(Dataset entries)
____________
-- ==== Sys2Proof/Laws/Memory.lean ====
section
/-! SUPPORT. The laws of the buffers: every write keeps the canonical form, a read after a write gives the byte written, and every other
byte stays. -/

namespace Sys2Proof.Machine

theorem Memory.cell_of_unlisted (a : Nat) : Memory.cell a Memory.unlisted = [] := by simp [Memory.cell]

theorem Memory.cell_of_ne {v : Byte} (a : Nat) (h : v ≠ Memory.unlisted) : Memory.cell a v = [(a, v)] := by simp [Memory.cell, h]

theorem Memory.wfFrom_mono {lo lo' : Nat} (h : lo' ≤ lo) {m : Memory} (w : Memory.wfFrom lo m = true) : Memory.wfFrom lo' m = true := by
  cases m with
  | nil => rfl
  | cons c m =>
    obtain ⟨a, v⟩ := c
    simp only [Memory.wfFrom, Bool.and_eq_true, decide_eq_true_eq] at w ⊢
    exact ⟨⟨by omega, w.1.2⟩, w.2⟩

/-- Below the lower bound of a canonical memory every byte is the unlisted one. -/
theorem Memory.read_below {lo a : Nat} (h : a < lo) {m : Memory} (w : Memory.wfFrom lo m = true) : Memory.read m a = Memory.unlisted := by
  cases m with
  | nil => rfl
  | cons c m =>
    obtain ⟨b, v⟩ := c
    simp only [Memory.wfFrom, Bool.and_eq_true, decide_eq_true_eq] at w
    have h1 : a ≠ b := by omega
    have h2 : a < b := by omega
    simp [Memory.read, h1, h2]

theorem Memory.wfFrom_cell_append {a lo : Nat} (v : Byte) {m : Memory} (h : lo ≤ a) (w : Memory.wfFrom (a + 1) m = true) :
    Memory.wfFrom lo (Memory.cell a v ++ m) = true := by
  by_cases hv : v = Memory.unlisted
  · subst hv
    rw [Memory.cell_of_unlisted]
    exact Memory.wfFrom_mono (by omega) w
  · rw [Memory.cell_of_ne a hv]
    simp [Memory.wfFrom, h, hv, w]

theorem Memory.wfFrom_write {lo a : Nat} (v : Byte) (h : lo ≤ a) {m : Memory} (w : Memory.wfFrom lo m = true) :
    Memory.wfFrom lo (Memory.write m a v) = true := by
  induction m generalizing lo with
  | nil => simpa [Memory.write] using Memory.wfFrom_cell_append (m := []) v h rfl
  | cons c m ih =>
    obtain ⟨b, u⟩ := c
    have w' := w
    simp only [Memory.wfFrom, Bool.and_eq_true, decide_eq_true_eq] at w'
    simp only [Memory.write]
    split
    · rename_i hab
      refine Memory.wfFrom_cell_append v h ?_
      simp only [Memory.wfFrom, Bool.and_eq_true, decide_eq_true_eq]
      exact ⟨⟨by omega, w'.1.2⟩, w'.2⟩
    · split
      · rename_i hab
        subst hab
        exact Memory.wfFrom_cell_append v h w'.2
      · simp only [Memory.wfFrom, Bool.and_eq_true, decide_eq_true_eq]
        exact ⟨w'.1, ih (by omega) w'.2⟩

/-- A write keeps the canonical form. -/
theorem Memory.write_wf {m : Memory} (a : Nat) (v : Byte) (w : m.wf = true) : (m.write a v).wf = true :=
  Memory.wfFrom_write v (Nat.zero_le a) w

theorem Memory.read_cell_append_self {a lo : Nat} (v : Byte) {m : Memory} (h : a < lo) (w : Memory.wfFrom lo m = true) :
    Memory.read (Memory.cell a v ++ m) a = v := by
  by_cases hv : v = Memory.unlisted
  · subst hv
    rw [Memory.cell_of_unlisted]
    exact Memory.read_below h w
  · rw [Memory.cell_of_ne a hv]
    simp [Memory.read]

theorem Memory.read_cell_append_other {a c : Nat} (v : Byte) {m : Memory} (h : c ≠ a) (w : Memory.wfFrom (a + 1) m = true) :
    Memory.read (Memory.cell a v ++ m) c = Memory.read m c := by
  by_cases hv : v = Memory.unlisted
  · subst hv
    rw [Memory.cell_of_unlisted]
    rfl
  · rw [Memory.cell_of_ne a hv]
    simp only [List.cons_append, List.nil_append, Memory.read, if_neg h]
    split
    · exact (Memory.read_below (by omega) w).symm
    · rfl

theorem Memory.read_write_from (a c : Nat) (v : Byte) {lo : Nat} {m : Memory} (w : Memory.wfFrom lo m = true) :
    Memory.read (Memory.write m a v) c = if c = a then v else Memory.read m c := by
  induction m generalizing lo with
  | nil =>
    by_cases hc : c = a
    · subst hc
      simpa [Memory.write] using Memory.read_cell_append_self (lo := c + 1) (m := []) v (by omega) rfl
    · simpa [Memory.write, hc] using Memory.read_cell_append_other (m := []) v hc rfl
  | cons d m ih =>
    obtain ⟨b, u⟩ := d
    simp only [Memory.wfFrom, Bool.and_eq_true, decide_eq_true_eq] at w
    simp only [Memory.write]
    split
    · rename_i hab
      have w2 : Memory.wfFrom (a + 1) ((b, u) :: m) = true := by
        simp only [Memory.wfFrom, Bool.and_eq_true, decide_eq_true_eq]
        exact ⟨⟨by omega, w.1.2⟩, w.2⟩
      by_cases hc : c = a
      · subst hc
        simpa using Memory.read_cell_append_self v (Nat.lt_succ_self c) w2
      · simpa [hc] using Memory.read_cell_append_other v hc w2
    · split
      · rename_i hab
        subst hab
        by_cases hc : c = a
        · subst hc
          simpa using Memory.read_cell_append_self v (Nat.lt_succ_self c) w.2
        · rw [if_neg hc, Memory.read_cell_append_other v hc w.2]
          simp only [Memory.read, if_neg hc]
          split
          · exact Memory.read_below (by omega) w.2
          · rfl
      · rename_i h1 h2
        simp only [Memory.read]
        by_cases hcb : c = b
        · subst hcb
          have : c ≠ a := by omega
          simp [this]
        · simp only [if_neg hcb]
          split
          · have : c ≠ a := by omega
            simp [this]
          · exact ih w.2

/-- A read after a write: the byte written at its own offset, the old byte at every other. -/
theorem Memory.read_write {m : Memory} (w : m.wf = true) (a c : Nat) (v : Byte) :
    (m.write a v).read c = if c = a then v else m.read c :=
  Memory.read_write_from a c v w

end Sys2Proof.Machine
end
____________
▶ [EXERCISE DESCRIPTION]
Print out each line of the data exactly.

▶ [ANSWER TO THE PROBLEM]
-- ==== Sys2Proof/Laws/Memory.lean ====
section
/-! SUPPORT. The laws of the buffers: every write keeps the canonical form, a read after a write gives the byte written, and every other
byte stays. -/

namespace Sys2Proof.Machine

theorem Memory.cell_of_unlisted (a : Nat) : Memory.cell a Memory.unlisted = [] := by simp [Memory.cell]

theorem Memory.cell_of_ne {v : Byte} (a : Nat) (h : v ≠ Memory.unlisted) : Memory.cell a v = [(a, v)] := by simp [Memory.cell, h]

theorem Memory.wfFrom_mono {lo lo' : Nat} (h : lo' ≤ lo) {m : Memory} (w : Memory.wfFrom lo m = true) : Memory.wfFrom lo' m = true := by
  cases m with
  | nil => rfl
  | cons c m =>
    obtain ⟨a, v⟩ := c
    simp only [Memory.wfFrom, Bool.and_eq_true, decide_eq_true_eq] at w ⊢
    exact ⟨⟨by omega, w.1.2⟩, w.2⟩

/-- Below the lower bound of a canonical memory every byte is the unlisted one. -/
theorem Memory.read_below {lo a : Nat} (h : a < lo) {m : Memory} (w : Memory.wfFrom lo m = true) : Memory.read m a = Memory.unlisted := by
  cases m with
  | nil => rfl
  | cons c m =>
    obtain ⟨b, v⟩ := c
    simp only [Memory.wfFrom, Bool.and_eq_true, decide_eq_true_eq] at w
    have h1 : a ≠ b := by omega
    have h2 : a < b := by omega
    simp [Memory.read, h1, h2]

theorem Memory.wfFrom_cell_append {a lo : Nat} (v : Byte) {m : Memory} (h : lo ≤ a) (w : Memory.wfFrom (a + 1) m = true) :
    Memory.wfFrom lo (Memory.cell a v ++ m) = true := by
  by_cases hv : v = Memory.unlisted
  · subst hv
    rw [Memory.cell_of_unlisted]
    exact Memory.wfFrom_mono (by omega) w
  · rw [Memory.cell_of_ne a hv]
    simp [Memory.wfFrom, h, hv, w]

theorem Memory.wfFrom_write {lo a : Nat} (v : Byte) (h : lo ≤ a) {m : Memory} (w : Memory.wfFrom lo m = true) :
    Memory.wfFrom lo (Memory.write m a v) = true := by
  induction m generalizing lo with
  | nil => simpa [Memory.write] using Memory.wfFrom_cell_append (m := []) v h rfl
  | cons c m ih =>
    obtain ⟨b, u⟩ := c
    have w' := w
    simp only [Memory.wfFrom, Bool.and_eq_true, decide_eq_true_eq] at w'
    simp only [Memory.write]
    split
    · rename_i hab
      refine Memory.wfFrom_cell_append v h ?_
      simp only [Memory.wfFrom, Bool.and_eq_true, decide_eq_true_eq]
      exact ⟨⟨by omega, w'.1.2⟩, w'.2⟩
    · split
      · rename_i hab
        subst hab
        exact Memory.wfFrom_cell_append v h w'.2
      · simp only [Memory.wfFrom, Bool.and_eq_true, decide_eq_true_eq]
        exact ⟨w'.1, ih (by omega) w'.2⟩

/-- A write keeps the canonical form. -/
theorem Memory.write_wf {m : Memory} (a : Nat) (v : Byte) (w : m.wf = true) : (m.write a v).wf = true :=
  Memory.wfFrom_write v (Nat.zero_le a) w

theorem Memory.read_cell_append_self {a lo : Nat} (v : Byte) {m : Memory} (h : a < lo) (w : Memory.wfFrom lo m = true) :
    Memory.read (Memory.cell a v ++ m) a = v := by
  by_cases hv : v = Memory.unlisted
  · subst hv
    rw [Memory.cell_of_unlisted]
    exact Memory.read_below h w
  · rw [Memory.cell_of_ne a hv]
    simp [Memory.read]

theorem Memory.read_cell_append_other {a c : Nat} (v : Byte) {m : Memory} (h : c ≠ a) (w : Memory.wfFrom (a + 1) m = true) :
    Memory.read (Memory.cell a v ++ m) c = Memory.read m c := by
  by_cases hv : v = Memory.unlisted
  · subst hv
    rw [Memory.cell_of_unlisted]
    rfl
  · rw [Memory.cell_of_ne a hv]
    simp only [List.cons_append, List.nil_append, Memory.read, if_neg h]
    split
    · exact (Memory.read_below (by omega) w).symm
    · rfl

theorem Memory.read_write_from (a c : Nat) (v : Byte) {lo : Nat} {m : Memory} (w : Memory.wfFrom lo m = true) :
    Memory.read (Memory.write m a v) c = if c = a then v else Memory.read m c := by
  induction m generalizing lo with
  | nil =>
    by_cases hc : c = a
    · subst hc
      simpa [Memory.write] using Memory.read_cell_append_self (lo := c + 1) (m := []) v (by omega) rfl
    · simpa [Memory.write, hc] using Memory.read_cell_append_other (m := []) v hc rfl
  | cons d m ih =>
    obtain ⟨b, u⟩ := d
    simp only [Memory.wfFrom, Bool.and_eq_true, decide_eq_true_eq] at w
    simp only [Memory.write]
    split
    · rename_i hab
      have w2 : Memory.wfFrom (a + 1) ((b, u) :: m) = true := by
        simp only [Memory.wfFrom, Bool.and_eq_true, decide_eq_true_eq]
        exact ⟨⟨by omega, w.1.2⟩, w.2⟩
      by_cases hc : c = a
      · subst hc
        simpa using Memory.read_cell_append_self v (Nat.lt_succ_self c) w2
      · simpa [hc] using Memory.read_cell_append_other v hc w2
    · split
      · rename_i hab
        subst hab
        by_cases hc : c = a
        · subst hc
          simpa using Memory.read_cell_append_self v (Nat.lt_succ_self c) w.2
        · rw [if_neg hc, Memory.read_cell_append_other v hc w.2]
          simp only [Memory.read, if_neg hc]
          split
          · exact Memory.read_below (by omega) w.2
          · rfl
      · rename_i h1 h2
        simp only [Memory.read]
        by_cases hcb : c = b
        · subst hcb
          have : c ≠ a := by omega
          simp [this]
        · simp only [if_neg hcb]
          split
          · have : c ≠ a := by omega
            simp [this]
          · exact ih w.2

/-- A read after a write: the byte written at its own offset, the old byte at every other. -/
theorem Memory.read_write {m : Memory} (w : m.wf = true) (a c : Nat) (v : Byte) :
    (m.write a v).read c = if c = a then v else m.read c :=
  Memory.read_write_from a c v w

end Sys2Proof.Machine
end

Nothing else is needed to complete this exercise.